Polito per dare spessore al suo giudizio evoca l’uragano Katrina che affossò Busch e lanciò Obama; le inondazioni in Germania del 2002 che salvarono Schroeder da un sicuro tracollo elettorale; e pone l’accento sul coronavirus come salvatore di De Luca e affossatore di De Magistris.
E su Vincenzo De Luca scrive: “Oggi De Luca sta emergendo come l’uomo fo0rte nella lotta alla coronavirus; due settimane fa in pochi avremmo scommesso un centesimo sulla rielezione di Vincenzo De Luca a governatore, perfino nel suo partito gli avrebbero preferito la figura del ministro Costa, certo più sbiadita e scialba ma ritenuta in grado di portsare un po’ di voti penta stellati (chissà quanti ne sono rimasti) … oggi è difficile immaginare chi possa scalzarlo il giorno delle elezioni”.
Mentre su Gianni De Magistris scrive: “Di tutt’altro stampo è stata invece la risposta del sindaco di Napoli … non ha trovato di meglio che mettersi a fare il neo borbonico, eccitando il sentimento anti-settentrionale di una parte della popolazione meridionale … Se il contagio fosse partito dalla Campania e non dalla Lombardia il primo decreto sarebbe stato quello di sparare a vista qualsiasi meridionale”.
“E’ guerra, non c’è tempo e non aspetto nessuno“, questo il grido d’assalto del nostro governatore; un grido che mette tutti in fila.
Ovviamente ognuno di Voi dopo aver letto questo articolo potrà esprimere il proprio incondizionato e libero giudizio.
Siamo in Guerra, ma a molti sfugge ancora.

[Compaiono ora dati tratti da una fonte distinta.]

/-- A cell filled from a VOQ: the rest of the current packet, then further packets that can start, up to 240 bytes (R26, R261). -/
def State.packCell (s : State) (v : Nat) (a : CellAcc) : Nat → State × CellAcc
  | 0 => (s, a)
  | fuel + 1 =>
    let x := s.voq v
    match x.pkts with
    | [] => (s, a)
    | p :: _ =>
      if 240 ≤ a.data.length || x.avail p == 0 || !(p.begun || s.mayStart v p) then (s, a) else
      let s1 := if p.begun then s else s.startPkt v
      let off := if p.begun || a.off.isSome then a.off else some a.data.length
      let n := min (240 - a.data.length) (x.avail p)
      let (s2, data) := s1.sendBytes v n
      let b : CellAcc := { data := a.data ++ data, off := off, stomp := false }
      if p.sent + n < p.hdrLen + p.bytes.length then (s2, b)
      else if p.stomp then ((s2.bump Rg.BUF_STOMP_TX_CNT).setInt Pg.BUF Ib.BUF_STOMP_TX, { b with stomp := true })
      else State.packCell s2 v b fuel

/-- A stream. -/
def State.stream (s : State) (k : Nat) : StreamSt := sget {} s.fab.streams k

/-- A cell of a VOQ made for stream `k`: its SSEQ, and the packet left in progress (R252). CIRCUIT cells number by their circuit. -/
def State.makeCell (s : State) (k v typ circuit seq : Nat) : State × Cell :=
  let st := s.stream k
  let (s1, a) := s.packCell v {} 64
  let going := match (s1.voq v).pkts with
    | p :: _ => p.begun
    | [] => false
  let s2 : State := { s1 with fab := { s1.fab with
    streams := sset {} s1.fab.streams k { sseq := (st.sseq + 1) % 16, cur := if going then some v else none, last := some v } } }
  (s2, { typ := typ, dst := s.destDev v, src := s.devId, voq := v, seq := seq, sop := a.off.isSome, off := a.off.getD 0, fill := a.data.length
         stomp := a.stomp, circuit := circuit, sseq := st.sseq, payload := padTo 240 a.data })

/-- A cell's header with its CRC (R252). -/
def Cell.header (c : Cell) : Nat :=
  let h := c.typ * 2 ^ 124 + c.dst % 2 ^ 11 * 2 ^ 113 + c.src % 2 ^ 11 * 2 ^ 102 + c.voq % 2 ^ 20 * 2 ^ 82 + c.seq % 2 ^ 16 * 2 ^ 66
    + b2n c.sop * 2 ^ 65 + c.off % 2 ^ 8 * 2 ^ 57 + c.fill % 2 ^ 8 * 2 ^ 49 + b2n c.stomp * 2 ^ 48 + c.circuit % 2 ^ 12 * 2 ^ 36 + c.sseq % 16 * 2 ^ 32
  h + cellCrc h c.payload

/-- A cell leaves in a slot of a lane's next frame (R261). -/
def State.sendCell (s : State) (l slot : Nat) (c : Cell) : State :=
  (s.emit (.cell l slot c.header c.payload)).bump64 Rg.FCELL_TX_CELL_CNT_LO

/-! ## The calendar (R260, R261, R263) -/

/-- The VOQs that enabled source circuits bind. -/
def State.circuitVoqs (s : State) : List Nat :=
  (s.tbls.filter fun e => decide (tkey Pg.FCELL 2 0 ≤ e.1 ∧ e.1 < tkey Pg.FCELL 2 4096) && bit e.2 31).map fun e => e.2 % 2 ^ 20

/-- The first element above `c` of a rising list, else its first. -/
def nextAfter (l : List Nat) (c : Nat) : Option Nat := (l.find? fun x => decide (c < x)).or l.head?

/-- The VOQ that sends in a stream: that of its packet in progress, else the next that can start one (R261). -/
def State.streamVoq (s : State) (k : Nat) (vs : List Nat) : Option Nat :=
  let st := s.stream k
  match st.cur with
  | some v => if s.voqReady v then some v else none
  | none =>
    let c := vs.filter s.voqReady
    match st.last with
    | some v => nextAfter c v
    | none => c.head?

/-- The VOQs of a traffic class that may send on the lanes, by destination device. -/
def State.classVoqs (s : State) (circ : List Nat) (tc d : Nat) : List Nat :=
  (skeys s.voqs).filter fun v => v % 8 == tc && s.destDev v == d && !circ.contains v

/-- The destinations of a traffic class that hold packets, ascending. -/
def State.classDests (s : State) (circ : List Nat) (tc : Nat) : List Nat :=
  (((skeys s.voqs).filter fun v => v % 8 == tc && !circ.contains v).map s.destDev).foldl
    (fun l d => if l.contains d then l else sortIns (fun a b => decide (a ≤ b)) d l) []

/-- A SPRAY cell of a traffic class for a plane and lane (R261). -/
def State.sprayTc (s : State) (circ : List Nat) (l slot plane tc : Nat) : Option State :=
  let (lx, gx) := s.xoffAt l
  let ok := (s.classDests circ tc).filter fun d => d != s.devId && !lx && bit (s.reach d) plane && !bit gx (d / 32) && !s.withdrawn d &&
    (s.streamVoq (8 * d + tc) (s.classVoqs circ tc d)).isSome
  match (match sget 0 s.fab.lastDest tc with
    | 0 => ok.head?
    | c + 1 => nextAfter ok c) with
  | none => none
  | some d =>
    match s.streamVoq (8 * d + tc) (s.classVoqs circ tc d) with
    | none => none
    | some v =>
      let q := sget 0 s.fab.seq d
      let (s1, c) := s.makeCell (8 * d + tc) v 1 0 q
      let s2 : State := { s1 with fab := { s1.fab with seq := sset 0 s1.fab.seq d ((q + 1) % 65536), lastDest := sset 0 s1.fab.lastDest tc (d + 1) } }
      some (s2.sendCell l slot c)

/-- A SPRAY entry: TC7 first (R261). A slot with no ready cell carries an IDLE cell. -/
def State.spray (s : State) (circ : List Nat) (l slot plane : Nat) : State :=
  match [7, 6, 5, 4, 3, 2, 1, 0].findSome? fun tc => s.sprayTc circ l slot plane tc with
  | some t => t
  | none => s

/-- One calendar entry of a link in service (R260, R263). -/
def State.calEntry (s : State) (circ : List Nat) (l slot : Nat) : State :=
  let e := s.tbl Pg.FCELL 0 (s.f Rg.FCELL_CAL Fd.FCELL_CAL_PAGE * 2 ^ 16 + l * 2 ^ 8 + slot)
  let plane := bits e 16 4
  if e / 2 ^ 30 = 1 then s.spray circ l slot plane
  else if e / 2 ^ 30 = 2 then
    let n := bits e 0 12
    let ce := s.tbl Pg.FCELL 2 n
    let v := ce % 2 ^ 20
    if bit ce 31 && s.destDev v != s.devId && s.voqReady v then
      let q := sget 0 s.fab.seq (2 ^ 20 + n)
      let (s1, c) := s.makeCell (2 ^ 20 + n) v 2 n q
      { s1 with fab := { s1.fab with seq := sset 0 s1.fab.seq (2 ^ 20 + n) ((q + 1) % 65536) } }.sendCell l slot c
    else if bit e 29 then s.spray circ l slot plane
    else s
  else s

/-- The local loop carries cells of this device's own VOQs, TC7 first, up to `n` of them (R27). -/
def State.loopFill (s : State) : Nat → State
  | 0 => s
  | n + 1 =>
    match [7, 6, 5, 4, 3, 2, 1, 0].findSome? fun tc => (s.streamVoq (8 * s.devId + tc) (s.classVoqs [] tc s.devId)).map fun v => (tc, v) with
    | none => s
    | some (tc, v) =>
      let (s1, c) := s.makeCell (8 * s.devId + tc) v 1 0 0
      State.loopFill (s1.release c) n

/-- The oldest packets of a VOQ that met bad data before they began, discarded at dequeue (R223). -/
def State.purge (s : State) (v : Nat) : Nat → State
  | 0 => s
  | n + 1 =>
    match (s.voq v).pkts with
    | p :: _ => if p.poison && !p.begun && p.tail then State.purge ((s.voqDrop v).poisonDrop) v n else s
    | [] => s

/-- A read of a Caldera cell of a VOQ's oldest packet meets an error (R223, R224, class 8). -/
def State.poisonCell (s : State) (v : Nat) (e : MemErr) : State :=
  let r := s.dataErr (Pg.CALDQ (e.unit % 4)) 8 (some e)
  if r.2 then r.1 else
  let s := r.1.bump (Rg.CALDQ_UNCORR_CNT (e.unit % 4))
  let x := s.voq v
  match x.pkts with
  | [] => s
  | p :: rest => ((s.bump Rg.CALD_UNCORR_CNT).setInt Pg.CALD Ib.CALD_UNCORR).setVoq v { x with pkts := { p with poison := true, stomp := p.stomp || p.begun } :: rest }

/-- Whether the frame of the next tick is a pad frame (R254). -/
def State.padNext (s : State) : Bool :=
  s.fb Rg.FFRM_CFG Fd.FFRM_CFG_TIMING && (s.f Rg.TICK_STAT Fd.TICK_STAT_TIS + 1) % 64 == 63

/-- CALENDAR_FILL: the cell engine fills the frame of the next tick and the local loop (R27, R261). `poison` names the VOQs whose
oldest packet meets an error in its Caldera cells. -/
def State.calendarFill (s : State) (poison : List (Nat × MemErr)) : State :=
  let s1 := poison.foldl (fun (t : State) (e : Nat × MemErr) => t.poisonCell e.1 e.2) s
  let s2 := (skeys s1.voqs).foldl (fun t v => t.purge v (t.voq v).pkts.length) s1
  let circ := s2.circuitVoqs
  let s3 := if !s2.fb Rg.FCELL_CFG Fd.FCELL_CFG_EN || s2.padNext then s2 else
    (List.range 99).foldl (fun t k => t.links.foldl (fun t l => t.calEntry circ l (k + 1)) t) s2
  s3.loopFill 9504

/-- CALENDAR_FILL (R261). -/
def execCalendarFill (poison : List (Nat × MemErr)) (s : State) : Out := .next (s.calendarFill poison)

/-! ## Tables of FCELL -/

/-- Whether the active calendar page names a source circuit (R263). -/
def State.circuitNamed (s : State) (n : Nat) : Bool :=
  let pg := s.f Rg.FCELL_CAL Fd.FCELL_CAL_PAGE
  s.tbls.any fun e => decide (tkey Pg.FCELL 0 (pg * 2 ^ 16) ≤ e.1 ∧ e.1 < tkey Pg.FCELL 0 ((pg + 1) * 2 ^ 16)) &&
    decide (e.2 / 2 ^ 30 = 2 ∧ e.2 % 2 ^ 12 = n)

/-- A table command of page FCELL (R260, R263). -/
def State.fcellCmd (s : State) (op addr data : Nat) : State × TblAns :=
  let t := bits addr 29 3
  let i := if t = 0 then bits addr 16 1 * 2 ^ 16 + bits addr 8 7 * 2 ^ 8 + bits addr 0 7 else addr % 4096
  let slot := addr % 128
  if op ≠ opRead ∧ op ≠ opWrite ∧ op ≠ opDelete then (s, ans stUnsupported)
  else if 4 ≤ t ∨ (t = 0 ∧ (slot = 0 ∨ 99 < slot ∨ s.part.fabLanes ≤ bits addr 8 7)) ∨ (t = 1 ∧ 2048 ≤ i) then (s, ans stBadAddr)
  else if op = opRead then (s, { st := stOk, data := some (s.tbl Pg.FCELL t i) })
  else
    let raw := if op = opDelete then tblReset s.part (tkey Pg.FCELL t i) else data % 2 ^ 32
    let new := raw &&& (if t = 0 then 0xE00F0FFF else if t = 1 then 0xFFFF else if t = 2 then 0x800FFFFF else 0x807FFFFF)
    if t = 0 ∧ new / 2 ^ 30 = 3 then (s, ans stBadData)
    else if t = 0 ∧ bits addr 16 1 = s.f Rg.FCELL_CAL Fd.FCELL_CAL_PAGE then (s, ans stNotAllowed)
    else if t = 2 ∧ s.circuitNamed i then (s, ans stNotAllowed)
    else if t == 3 && bit new 31 && ((s.rxCircuit (bits new 12 11) (bits new 0 12)).any fun j => j != i) then (s, ans stOccupied)
    else
      let s1 := s.setTbl Pg.FCELL t i new
      (if t = 1 then s1.unreachRefresh else s1, ans stOk)

/-! ## Tick boundaries and registers -/

/-- The header that a lane's frame of this tick carries (R249, R250, R254, R258). -/
def State.txHeader (s : State) (l : Nat) : Nat :=
  let fn := s.f Rg.TICK_STAT Fd.TICK_STAT_TIS
  let pad := s.fb Rg.FFRM_CFG Fd.FFRM_CFG_TIMING && fn == 63
  let rdi := s.fb Rg.FFRM_CFG Fd.FFRM_CFG_RDI_EN && decide (4 ≤ s.defects l)
  let h := fn * 2 ^ 122 + b2n pad * 2 ^ 121 + b2n rdi * 2 ^ 120 + s.devId * 2 ^ 108 + l * 2 ^ 101 + s.part.fabLanes * 2 ^ 94
  h + hcrc h

/-- The degraded defect judged at a superframe end (R258). -/
def State.degJudge (s : State) (l : Nat) : State :=
  let x := s.lane l
  let sf := s.f Rg.FFRM_DEG_CFG Fd.FFRM_DEG_CFG_DEG_SF
  let many := decide (s.f Rg.FFRM_DEG_CFG Fd.FFRM_DEG_CFG_DEG_THR ≤ x.degErr)
  let y := { x with degErr := 0, degOn := if many then x.degOn + 1 else 0, degOff := if many then 0 else x.degOff + 1 }
  let s1 := s.setLane l y
  if sf ≤ y.degOn then s1.defect l 0 true else if sf ≤ y.degOff then s1.defect l 0 false else s1

/-- One lane at a tick boundary: DEG at a superframe end, the count of clean ticks, leaving service, and the frame that starts (R249,
R258, R259). -/
def State.laneTick (s : State) (l : Nat) : State :=
  let s1 := if s.f Rg.TICK_STAT Fd.TICK_STAT_TIS = 0 then s.degJudge l else s
  let ok := s1.laneClean l
  let x := s1.lane l
  let s2 := s1.setLane l { x with clean := if ok then min 255 (x.clean + 1) else 0, sawOut := x.sawOut || !s1.inService l }
  let s3 := if ok then s2 else s2.setService l false
  if s3.fabOn l then s3.emit (.frameHeader l (s3.txHeader l)) else s3

/-- The reissue timers of VOQs whose destination is withdrawn stand still (R276). -/
def State.reqTimers (s : State) : State :=
  if s.fab.wd.isEmpty then s else
  (skeys s.voqs).foldl (fun t v =>
    let x := t.voq v
    if x.reqs.isEmpty || !t.withdrawn (t.destDev v) then t
    else t.setVoq v { x with reqs := x.reqs.map fun r => (r.1, r.2 + 1) }) s

/-- The fabric interface at a tick boundary. -/
def State.fabTick (s : State) : State :=
  let s1 := s.setF Rg.FCELL_STAT Fd.FCELL_STAT_PAGE_INUSE (s.f Rg.FCELL_CAL Fd.FCELL_CAL_PAGE)
  ((List.range s1.part.fabLanes).foldl State.laneTick s1).reqTimers

/-- A write of FFRM_CFG: a change of TIMING while FCELL_CFG.EN is 1 is refused (R254). -/
def State.ffrmCfgWrite (s : State) (v : Nat) : State :=
  if s.fb Rg.FCELL_CFG Fd.FCELL_CFG_EN then
    (s.fieldWrite Rg.FFRM_CFG (setBits v 31 1 (bits (s.rd Rg.FFRM_CFG) 31 1))).setIntIf (bits v 31 1 != bits (s.rd Rg.FFRM_CFG) 31 1) Pg.FFRM Ib.FFRM_REFUSED
  else s.fieldWrite Rg.FFRM_CFG v

/-- A write of FCELL_CFG: a change of DEV_ID while EN is 1 is refused (R265). -/
def State.fcellCfgWrite (s : State) (v : Nat) : State :=
  let old := s.rd Rg.FCELL_CFG
  if s.fb Rg.FCELL_CFG Fd.FCELL_CFG_EN then
    (s.fieldWrite Rg.FCELL_CFG (setBits v 16 11 (bits old 16 11))).setIntIf (bits v 16 11 != bits old 16 11) Pg.FCELL Ib.FCELL_REFUSED
  else s.fieldWrite Rg.FCELL_CFG v

end Sys2Proof.Machine
end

Se non si prendono decisioni FULMINEE, sarò difficile porre un argine a questa triste tragedia. Aspettare ancora significherà prendere decisioni difficili da fare rispettare oltre un tempo contenuto oltre il quale la gente non potrà per necessità più poter rispettare o sopportare. Ed allora cosa ci dovremo aspettare. Inoltre più, più perdiamo tempo meno risorse umane potranno essere un grado di contrastare questa epidemia. Le risorse di medici, infermieri, e di quanti altri non sono sotto i riflettori, non è illimitata. Cosa fare dopo? Così per le risorse di presidi sanitari d’ogni tipo. Dove trovarle su poi chi le pruduce ha bisogno di settimane per produrle? Questi sono alcuni spunti di riflessione che vorrei sottoporre a chi nelle stanze del potere deve o dovrebbe prendere decisioni nell’interesse collettivo.